Sunday, September 12, 2010

Saturday

I rode my bike out to Buffalo Park, in what's become a regular circuit. It's a faux-training facility, which means there are lot of people there looking silly in loud expensive nylon. They choose a number of different tracks depending on what kind of workout they want. I usually just turn around once I'm there. Sometimes I don't have a choice. Last week there was a race on and the time before that I stripped my crank arm and my pedal fell off.

Instead of going home I acted like I was going to the Grand Canyon (74 mi) and hit the museum a few miles down. I'm now at a family-run corner eatery eating a jalapeno burger, staring at Humphrey's Peak. I thought if I moved outside there'd be fewer flies and I was right. I'm glad the proggy classic rock that I heard indoors is still thumping and wailing away out here from some wire and speaker deal. I'm writing with an Eraser Mate. Fuck don't buy an eraser mate. They can't write with a darn and they cost a pretty penny.

This is a really good burger. The girl serving me sure is glum. I wonder if she's always like that or if something terrible happened to make her act that way. The other possibility is that it's Saturday and she's inside on a beautiful day serving half pound burgers and she's vegetarian and her chihauhau just got taken by a hawk. The call came through just before I showed up. I was feeling glum too until I went through the Ed Mell show at the museum of northern Arizona. That perked me up. Ed Mell does these cubist clouds and rocks capturing the impossibly weird depth perception of these one-of-a-kind landscapes. His cloudburst visions are heavenly. This infernal one is called Surrounding storm and it's a beaut. I wish Mia was here with me to see it

Maynard Dixon's a big influence on Mell. Funnily I was just reading about Dixon yesterday. Thomas McGuane had this to say:

"To me, no painter has ever quite understood the light, the distances, the aboriginal ghostliness of the American West as well as Maynard Dixon. The great mood of his work is solitude, the effect of land and space on people. While his work stands perfectly well on its claims to beauty, it offers a spiritual view of the West indispensable to anyone who would understand it."
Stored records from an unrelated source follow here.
-- ==== Sys2Proof/Machine/Slots.lean ====
section
/-! DEFINITION. The slots of a line: what the sender does at a slot start (R72, R79, R120, R133), what the
scanner does at a slot centre and at the end of a conversion set (R92 to R95, R109, R110), and the line
timer's events (R78, R79). -/

namespace Sys2Proof.Machine

/-! ## The sender at a slot start -/

/-- An increment is put in force (R113, R114). -/
def setIncrement (inc : Nat) (p : Part) : Part := p.onSender fun d => { d with increment := inc }

/-- The fixed white and fixed black inputs (R113). -/
def fixedWhite (p : Part) : Part := setIncrement p.derived.whiteIncrement p
def fixedBlack (p : Part) : Part := setIncrement p.derived.blackIncrement p

/-- The increment of a level (R112). -/
def Part.incrementOf (p : Part) (level : Nat) : Nat :=
  levelIncrement p.settings.blackTone p.settings.whiteTone level

/-- The level of a pixel through the curve of the sender's job (R111, R113). -/
def Part.pixelLevel (p : Part) (b : Byte) : Nat :=
  match p.senderJob with
  | some j => curveLevel (p.settings.curves.getD j.spec.curve []) b.toNat
  | none => 0

/-- Number of the pixel at the head of the sender FIFO: the pixels read less those still in it (R133). -/
def headPixel (h : LineInHand) (fifo : List Byte) : Nat := h.nextRead - 4 - fifo.length

/-- Pixel `b` is at the head of the FIFO at the start of image slot `j` (R133). -/
def sendPixel (j : Nat) (h : LineInHand) (b : Byte) (rest : List Byte) (p : Part) : Part :=
  let level := p.pixelLevel b
  p.onSender fun d =>
    { d with hand := some { h with nextSlot := j + 1 }, fifo := rest, held := level,
             increment := p.incrementOf level }

/-- Image slot `j` is an underrun (R133): the held level, or 255 at the first image slot. -/
def sendHeld (j : Nat) (h : LineInHand) (rest : List Byte) (p : Part) : Part :=
  let level := if j = 0 then 255 else p.sender.held
  (p.onSender fun d =>
    { d with hand := some { h with nextSlot := j + 1 }, fifo := rest, held := level,
             increment := p.incrementOf level }).onSenderTally fun t =>
    { t with underruns := satAdd 65535 t.underruns 1 }

/-- The start of image slot `j` of a line read from a ring (R133): pixels numbered below `j` are discarded. -/
def imageSlotStart (j : Nat) (h : LineInHand) (p : Part) : Part :=
  let first := headPixel h p.sender.fifo
  match p.sender.fifo.drop (j - first) with
  | b :: rest => if first ≤ j then sendPixel j h b rest p else sendHeld j h (b :: rest) p
  | [] => sendHeld j h [] p

/-- The start of slot `k` in IMAGE (R120). -/
def imageStateSlot (k : Nat) (p : Part) : Part :=
  let strip := p.settings.strip
  if k < strip ∨ strip + p.settings.image ≤ k then fixedWhite p
  else
    match p.sender.hand with
    | some h => if h.kind = .white then fixedWhite p else imageSlotStart (k - strip) h p
    | none => fixedWhite p

/-- The start of slot `k` at the sender (R120). -/
def senderSlotStart (k : Nat) (p : Part) : Part :=
  match p.sender.state with
  | .start => fixedWhite p
  | .phasing => if k < p.settings.pulseWidth then fixedBlack p else fixedWhite p
  | .image => imageStateSlot k p
  | .stop => fixedBlack p
  | .idle | .calling | .standby | .awaitReceipt => p

/-! ## The scanner at the end of a conversion set -/

/-- Changes the open line, if there is one. -/
def Part.onLine (p : Part) (f : OpenLine → OpenLine) : Part :=
  p.onScanner fun c => { c with openLine := c.openLine.map f }

/-- A line is damaged while it is open: its strip sums and counts are dropped with it (R109). -/
def OpenLine.damage (l : OpenLine) : OpenLine :=
  { l with damaged := true, whiteSum := 0, whiteCount := 0, blackSum := 0, blackCount := 0 }

/-- A byte met a full scan FIFO (R95): the line is damaged, the FIFO emptied and the request withdrawn. -/
def overflowLine (p : Part) : Part :=
  ((p.withdraw .scanner).onLine OpenLine.damage).onScanner fun c => { c with fifo := [], convSet := none }

/-- A byte of the open line arrives at the scan FIFO (R95). -/
def pushByte (p : Part) (b : Byte) : Part :=
  match p.scanner.openLine with
  | none => p
  | some l =>
    if l.damaged then p
    else if p.scanner.fifo.length < Config.fifoSize then p.onScanner fun c => { c with fifo := c.fifo ++ [b] }
    else overflowLine p

/-- The open line after a clean candidate slot of mean `m` (R109). -/
def OpenLine.addStrip (l : OpenLine) (strip k m : Nat) : OpenLine :=
  if whiteCandidate strip k then { l with whiteSum := l.whiteSum + m, whiteCount := l.whiteCount + 1 }
  else if blackCandidate strip k then { l with blackSum := l.blackSum + m, blackCount := l.blackCount + 1 }
  else l

/-- A strip fault (R93): both counts rise, and at the limit LAMP_FAULT is offered. -/
def stripFault (p : Part) : Part :=
  let q := (p.onScanner fun c => { c with stripRun := satAdd 15 c.stripRun 1 }).onTally .scan fun t =>
    { t with stripFaults := satAdd 255 t.stripFaults 1 }
  if p.settings.stripFaultLimit ≤ q.scanner.stripRun then offer .scan .lampFault .scanner q else q

/-- The references after the last strip slot (R93, R110). -/
def judgeStrip (l : OpenLine) (p : Part) : Part :=
  match newReferences p.settings.strip p.settings.minContrast l with
  | some (w, b) =>
    ((setReferences w b p).onLine fun l => { l with stripOk := true }).onScanner fun c => { c with stripRun := 0 }
  | none => stripFault p

/-- The set of a strip slot ends (R93, R109). -/
def endStripSet (l : OpenLine) (k : Nat) (xs : List Nat) (p : Part) : Part :=
  let l' := if slotNoisy p.settings.noiseLimit xs then l else l.addStrip p.settings.strip k (slotMean xs)
  let q := p.onLine fun _ => l'
  if k + 1 = p.settings.strip then judgeStrip l' q else q

/-- The set of an image slot ends (R94, R95): its pixel, and after the last one the header, enter the FIFO. -/
def endImageSet (l : OpenLine) (k : Nat) (xs : List Nat) (p : Part) : Part :=
  let cfg := p.settings
  let n := imagePixel cfg.noiseLimit p.scanner.white p.scanner.black l.previous xs
  let l' := { l with previous := some n, noise := if slotNoisy cfg.noiseLimit xs then l.noise + 1 else l.noise }
  let q := pushByte (p.onLine fun _ => l') (BitVec.ofNat 8 n)
  if k + 1 = cfg.strip + cfg.image then
    (headerBytes p.scanner.line l'.noise l'.stripOk).foldl pushByte q
  else q

/-- The conversion set in progress ends with the conversions that have completed (R92). -/
def endSet (p : Part) : Part :=
  match p.scanner.convSet with
  | none => p
  | some c =>
    let q := p.onScanner fun c => { c with convSet := none }
    match q.scanner.openLine with
    | none => q
    | some l =>
      if l.damaged then q
      else if c.slot < p.settings.strip then endStripSet l c.slot c.values q
      else endImageSet l c.slot c.values q

/-- Whether the job that holds the scanner has NO_STRIP in force (R92). -/
def Part.noStrip (p : Part) : Bool :=
  match p.disp.scanJob with
  | some j => j.spec.noStrip
  | none => false

/-- A conversion set starts at the centre of slot `k` (R92): a line is open and not damaged, and the slot is
an image slot, or a strip slot without NO_STRIP. -/
def startsSet (k : Nat) (p : Part) : Bool :=
  match p.scanner.openLine with
  | none => false
  | some l =>
    !l.damaged && decide (k < p.settings.strip + p.settings.image) &&
      !(p.noStrip && decide (k < p.settings.strip))

/-- The centre of slot `k` at the scanner (R92). -/
def scannerCentre (k : Nat) (p : Part) : Part :=
  let q := endSet p
  if startsSet k q then
    (q.onScanner fun c => { c with convSet := some ⟨k, []⟩ }).onClock fun t => { t with beatInConversion := 0 }
  else q

/-! ## The rows -/

/-- The schedule still has a slot start, or a slot centre, to hand on (R72). -/
def Part.startHeld (p : Part) : Option Nat :=
  match p.angle.schedule with
  | some period =>
    if p.angle.nextStart < p.derived.slots then some (startOffset period p.derived.slots p.angle.nextStart) else none
  | none => none
def Part.centreHeld (p : Part) : Option Nat :=
  match p.angle.schedule with
  | some period =>
    if p.angle.nextCentre < p.derived.slots then some (centreOffset period p.derived.slots p.angle.nextCentre)
    else none
  | none => none

/-- The next slot start is handed on, at its offset (R72): to a sender whose line clock is the drum (R119). -/
def handStart (offset : Nat) (p : Part) : Part :=
  let k := p.angle.nextStart
  let q := p.onAngle fun a => { a with elapsed := max a.elapsed offset, nextStart := k + 1 }
  if q.sender.onTimer then q else senderSlotStart k q

/-- The next slot centre is handed on, at its offset (R72). -/
def handCentre (offset : Nat) (p : Part) : Part :=
  let k := p.angle.nextCentre
  scannerCentre k (p.onAngle fun a => { a with elapsed := max a.elapsed offset, nextCentre := k + 1 })

/-- SLOT_START (R72). -/
def execSlotStart (s : State) : Host.Outcome State Fault Refusal :=
  .next (s.onPart fun p =>
    match p.startHeld with
    | some offset => closeEvent p (handStart offset p)
    | none => p)

/-- SLOT_CENTRE (R72, R92). -/
def execSlotCentre (s : State) : Host.Outcome State Fault Refusal :=
  .next (s.onPart fun p =>
    match p.centreHeld with
    | some offset => closeEvent p (handCentre offset p)
    | none => p)

/-- One conversion of PHC has completed (R92). -/
def takeConversion (value : Sample) (p : Part) : Part :=
  match p.scanner.convSet with
  | none => p
  | some c =>
    let c' := { c with values := c.values ++ [value.toNat] }
    let q := (p.onScanner fun t => { t with convSet := some c' }).onClock fun t => { t with beatInConversion := 0 }
    if p.settings.conversions ≤ c'.values.length then endSet q else q

/-- CONVERSION_COMPLETE (R92). -/
def execConversionComplete (value : Sample) (s : State) : Host.Outcome State Fault Refusal :=
  .next (s.onPart fun p => closeEvent p (takeConversion value { p with phc := value }))

/-- The line timer expires (R78, R79): count 0, a schedule from slot 0, and the line event. -/
def expireTimer (p : Part) : Part :=
  timerLineEvent (p.onTimer fun t => { t with count := 0, begun := true, nextStart := 0 })

/-- LINE_TIMER_EXPIRY (R78). -/
def execLineTimerExpiry (s : State) : Host.Outcome State Fault Refusal :=
  .next (s.onPart fun p => if p.timer.running.isSome then closeEvent p (expireTimer p) else p)

/-- The line timer's schedule still has a slot start to hand on, at this count (R79). -/
def Part.timerStartHeld (p : Part) : Option Nat :=
  if p.timer.running.isSome ∧ p.timer.begun ∧ p.timer.nextStart < p.derived.slots then
    some (startOffset p.timer.modulo p.derived.slots p.timer.nextStart)
  else none

/-- The line timer hands on its next slot start to the sender it serves (R79, R119). -/
def handTimerStart (offset : Nat) (p : Part) : Part :=
  let k := p.timer.nextStart
  let q := p.onTimer fun t => { t with count := max t.count offset, nextStart := k + 1 }
  if q.sender.onTimer then senderSlotStart k q else q

/-- LINE_TIMER_SLOT_START (R79). -/
def execLineTimerSlotStart (s : State) : Host.Outcome State Fault Refusal :=
  .next (s.onPart fun p =>
    match p.timerStartHeld with
    | some offset => closeEvent p (handTimerStart offset p)
    | none => p)

end Sys2Proof.Machine
end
Sunday, September 05, 2010

Shia Laboof

I had fun watching Disturbia, a taut rewrite of Rear Window set in Disturbia, the disturbing burbs. Shia Laboof plays a disturbed teenager who throttles his Spanish teacher because he's angry about this whole bereavement thing (the least convincing part of the entire production), and gets a bracelet strapped to his ankle that will beep if he crosses the property threshold and he don't want that particularly with the Spanish teacher's cuisine working the case. He's an ass and will rough him up, if necessary, and does because there's events that force Shia to leave the house like the kids who light dog doogie on fire and leave it on his doorstep. Shia finds out too late what it is; he's already stomped the flame. Setting off down the street after them he gets to flaunt his running form and that should be a integral competent of any Laboof cinematic characterization. The housebound voyeur turns super-sleuth because it's exciting and he has nothing else to do since he Mom disconnected his gameboy and canceled his iTunes (it would have been a different movie if he had his iTues). If he calls the police, they might just solve the case and then he'd be bored again, plus he doesn't like cops for what they put on his leg. Furthermore we wouldn't have this movie. In a supporting role, David Morse owes something to Terry O' Quinn's Stepfather but really it's a great individual performance and he is very convincing. An uptown girl moves next door, who is Laboof's age and she adequately update's Grace's role.



Shila's Mom looks just like Royal Chord's Eliza Hiscox, always a good thing when Mom's look like those girls, I reckon.

Laboof underplays the whole thing rather well.